***** Dataset extract
-- ==== Sys2Proof/Word.lean ====
section
/-! DEFINITION. The word types of the core (00_scope.md R8 to R10): all values are unsigned and of a stated width. -/

namespace Sys2Proof

/-- A byte of a header, an `op` field or an `arg` field. -/
abbrev Byte := BitVec 8

/-- A symbol, "a single byte value (0–255)" (R8: SYMW = 8). -/
abbrev Symbol := BitVec 8

/-- One entry of the Frequency Table (R8: CNTW = 16; R22). -/
abbrev Count := BitVec 16

/-- A node weight, TOTAL, and the value field of a response (R8: WW = 24; R23, R33, R95). -/
abbrev Weight := BitVec 24

/-- A node index (R8: IDXW = 9; R32). -/
abbrev NodeIdx := BitVec 9

/-- A command word (R8: CMDW = 16; R90). -/
abbrev CmdWord := BitVec 16

/-- A response word (R8: RSPW = 32; R95). -/
abbrev RspWord := BitVec 32

end Sys2Proof
end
**********
Search the records above for the string "response". Report each line that has it.

/-- A node weight, TOTAL, and the value field of a response (R8: WW = 24; R23, R33, R95). -/
/-- A response word (R8: RSPW = 32; R95). -/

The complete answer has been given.